Problem description: Where the records below reach the line containing "TakesBit n (fun", start transcribing, and end with the line containing "another (R102). -/", exactly and with nothing else added.

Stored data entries
/-- The hardware leaves such a bit alone in between (R115). -/
theorem TakesBit.andThenGap {op : State → Bus Unit} {k : Unit → State → Bus Unit} {n : ℕ}
    {g g' g'' : Bool → Bool} (hn : (0x5B#8).getLsbD n = true) (hop : TakesBit n op g)
    (hk : TakesBit n (k ()) g') (hg : ∀ b, g'' b = g' (g b)) :
    TakesBit n (fun s => andThenGap (op s) k) g'' := by
  intro s t hexclusive h
  obtain ⟨_, u, v, hfirst, hgap, hrest⟩ := andThenGap_cases h
  obtain ⟨hu, hbit⟩ := hop hexclusive hfirst
  have hcalm := gap_calm hu hgap
  obtain ⟨ht, hbit'⟩ := hk (by rwa [hcalm.cfg]) hrest
  exact ⟨ht, by rw [hbit', hcalm.control.getLsbD_eq hn, hbit, hg]⟩

theorem TakesBit.performOk {op : State → Bus Unit} {k : ℕ} {g : Bool → Bool} (hop : TakesBit k op g)
    {s t : State} (hexclusive : s.cfg.exclusiveMutators = true)
    (h : performOk (fun _ => .unit) op s = .next t) :
    t.control.getLsbD k = g (s.control.getLsbD k) := by
  obtain ⟨_, u, hu, rfl⟩ := performOk_cases h
  exact (hop (s := { s with trace := [] }) hexclusive hu).2

/-- What `start` does to bit `k`, one helper after another (R102). -/
def startBit (continuous : Bool) (k : ℕ) (b : Bool) : Bool :=
  let enabled := b || decide (k = 4) || decide (k = 1)
  (if continuous then enabled || decide (k = 3) else enabled && !decide (k = 3)) || decide (k = 2)

theorem takesBit_startOp (continuous : Bool) {k : ℕ} (hk : (0x5B#8).getLsbD k = true) :
    TakesBit k (startOp continuous) (startBit continuous k) := by
  have hset := fun i => takesBit_setBit i (ne_five_of_software hk)
  have hclear := fun i => takesBit_clearBit i (ne_five_of_software hk)
  cases continuous with
  | true =>
    exact .andThenGap hk (hset _) (.andThenGap hk (hset _)
      (.andThenGap hk (hset _) (hset _) fun _ => rfl) fun _ => rfl) fun _ => rfl
  | false =>
    exact .andThenGap hk (hset _) (.andThenGap hk (hset _)
      (.andThenGap hk (hclear _) (hset _) fun _ => rfl) fun _ => rfl) fun _ => rfl

theorem takesBit_stopOp {k : ℕ} (hk : (0x5B#8).getLsbD k = true) :
    TakesBit k stopOp (fun b => b && !decide (k = 4) && !decide (k = 2)) :=
  .andThenGap hk (takesBit_clearBit _ (ne_five_of_software hk))
    (takesBit_clearBit _ (ne_five_of_software hk)) fun _ => rfl

/-- `start` a second time does nothing more to a bit. -/
theorem startBit_idem (continuous : Bool) (k : ℕ) (b : Bool) :
    startBit continuous k (startBit continuous k b) = startBit continuous k b := by
  unfold startBit
  generalize decide (k = 4) = x, decide (k = 1) = y, decide (k = 3) = z, decide (k = 2) = w
  revert continuous b x y z w
  decide

/-- Settles O45: bits 2, 3, 4 and 1 through `start`, bits 2 and 4 through `stop`. -/
theorem startEndsRunningAndStopEndsStopped : Obligations.StartEndsRunningAndStopEndsStopped := by
  intro s t hexclusive
  refine ⟨fun c h => ?start, fun h => ?stop⟩
  case start =>
    have hbit := fun k hk => (takesBit_startOp c (k := k) hk).performOk hexclusive h
    have hstart : flag .pwmStart t.control = true := (endsWith_startOp c).performOk h
    have honce : flag .continuousOnce t.control = c :=
      (hbit 3 (by decide)).trans (by simp [startBit])
    refine ⟨?_, (hbit 4 (by decide)).trans (by simp [startBit]),
      (hbit 1 (by decide)).trans (by simp [startBit])⟩
    rw [channelState_of_started hstart, honce]
    rfl
  case stop =>
    have hstop : flag .pwmStart t.control = false := endsWith_stopOp.performOk h
    refine ⟨channelState_of_not_started hstop, ?_⟩
    exact ((takesBit_stopOp (k := 4) (by decide)).performOk hexclusive h).trans (by simp)

theorem foldl_hwEvent_calm (events : List HwEvent) :
    ∀ t : State, Calm t (events.foldl (fun x e => hwEvent e x) t) := by
  induction events with
  | nil => exact .refl
  | cons e events ih => exact fun t => (hwEvent_calm e t).trans (ih _)

/-- Settles O47: each bit is taken through `start` again, and bit 2 ends at 1 both times. -/
theorem startIsIdempotentUpToHardwareEvents : Obligations.StartIsIdempotentUpToHardwareEvents := by
  intro c s t u w events hexclusive hfirst hu hsecond
  have hcalm : Calm t u := hu ▸ foldl_hwEvent_calm events t
  have hnow : u.cfg.exclusiveMutators = true := by
    rwa [hcalm.cfg, (exec_leaves hfirst).cfg]
  refine and_mask_eq_of_bits fun k hk => ?_
  obtain rfl | hsoftware : k = 2 ∨ (0x5B#8).getLsbD k = true := by
    have hlt := BitVec.lt_of_getLsbD hk
    interval_cases k <;> simp_all
  · exact ((endsWith_startOp c).performOk hsecond).trans ((endsWith_startOp c).performOk hfirst).symm
  · have hbit := (takesBit_startOp c hsoftware).performOk hexclusive hfirst
    have hbit' := (takesBit_startOp c hsoftware).performOk hnow hsecond
    rw [hbit', hcalm.control.getLsbD_eq hsoftware, hbit, startBit_idem]

/-! ## Given interleavings -/

/-- CONTROL with an auto-clear between the two helpers of `reset_counter` (R106, R118). -/
theorem resetCounter_cleared_facts : ∀ c : U8,
    flag .resetCounter (controlWrite c (setBitWord .resetCounter c)) = true ∧
    wordsControl [clearBitWord .resetCounter]
      (eventEffect (controlWrite c (setBitWord .resetCounter c)) .resetAutoClear) = c &&& 0x7F := by
  decide +kernel

theorem exec_resetCounter_cleared {s : State} (h : s.cfg.mapped = true)
    (hself : s.cfg.resetSelfClear = true) (hg : s.gaps = [[], [.event .resetAutoClear]]) :
    ∃ t : State, exec .resetCounter s = .next t ∧ t.control = s.control &&& 0x7F := by
  obtain ⟨hset, hend⟩ := resetCounter_cleared_facts s.control
  have hrun : ∃ t, resetCounterOp { s with trace := [] } = .ok ((), t) ∧
      t.control = wordsControl [clearBitWord .resetCounter]
        (eventEffect (controlWrite s.control (setBitWord .resetCounter s.control)) .resetAutoClear) := by
    simp [resetCounterOp, setBit, clearBit, modifyControl, read8_mapped, write8_mapped, gap, occurAll, occur,
      hwEvent, eventEnabled, h, hg, hself, hset, wordsControl]
  obtain ⟨t, ht, hcontrol⟩ := hrun
  exact ⟨_, performOk_of_ok ht, hcontrol.trans hend⟩

/-- Settles O33: alone, by its words; with the auto-clear in between, by running it; in every case, by its last
write. -/
theorem resetCounterPulsesBitSevenUnderBothPolicies :
    Obligations.ResetCounterPulsesBitSevenUnderBothPolicies :=
  ⟨fun _ => exec_resetCounter_alone, fun _ => exec_resetCounter_cleared,
    fun _ _ => endsWith_resetCounterOp.performOk⟩

theorem acknowledges_of_between {e : Entry} (h : Between true e) : acknowledges e = false := by
  cases h with
  | read16 offset v => rfl
  | read8 offset v => rfl
  | write16 offset v hfalse => cases hfalse
  | write8 offset v hfalse => cases hfalse
  | event e => rfl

Response to the exercise:
    TakesBit n (fun s => andThenGap (op s) k) g'' := by
  intro s t hexclusive h
  obtain ⟨_, u, v, hfirst, hgap, hrest⟩ := andThenGap_cases h
  obtain ⟨hu, hbit⟩ := hop hexclusive hfirst
  have hcalm := gap_calm hu hgap
  obtain ⟨ht, hbit'⟩ := hk (by rwa [hcalm.cfg]) hrest
  exact ⟨ht, by rw [hbit', hcalm.control.getLsbD_eq hn, hbit, hg]⟩

theorem TakesBit.performOk {op : State → Bus Unit} {k : ℕ} {g : Bool → Bool} (hop : TakesBit k op g)
    {s t : State} (hexclusive : s.cfg.exclusiveMutators = true)
    (h : performOk (fun _ => .unit) op s = .next t) :
    t.control.getLsbD k = g (s.control.getLsbD k) := by
  obtain ⟨_, u, hu, rfl⟩ := performOk_cases h
  exact (hop (s := { s with trace := [] }) hexclusive hu).2

/-- What `start` does to bit `k`, one helper after another (R102). -/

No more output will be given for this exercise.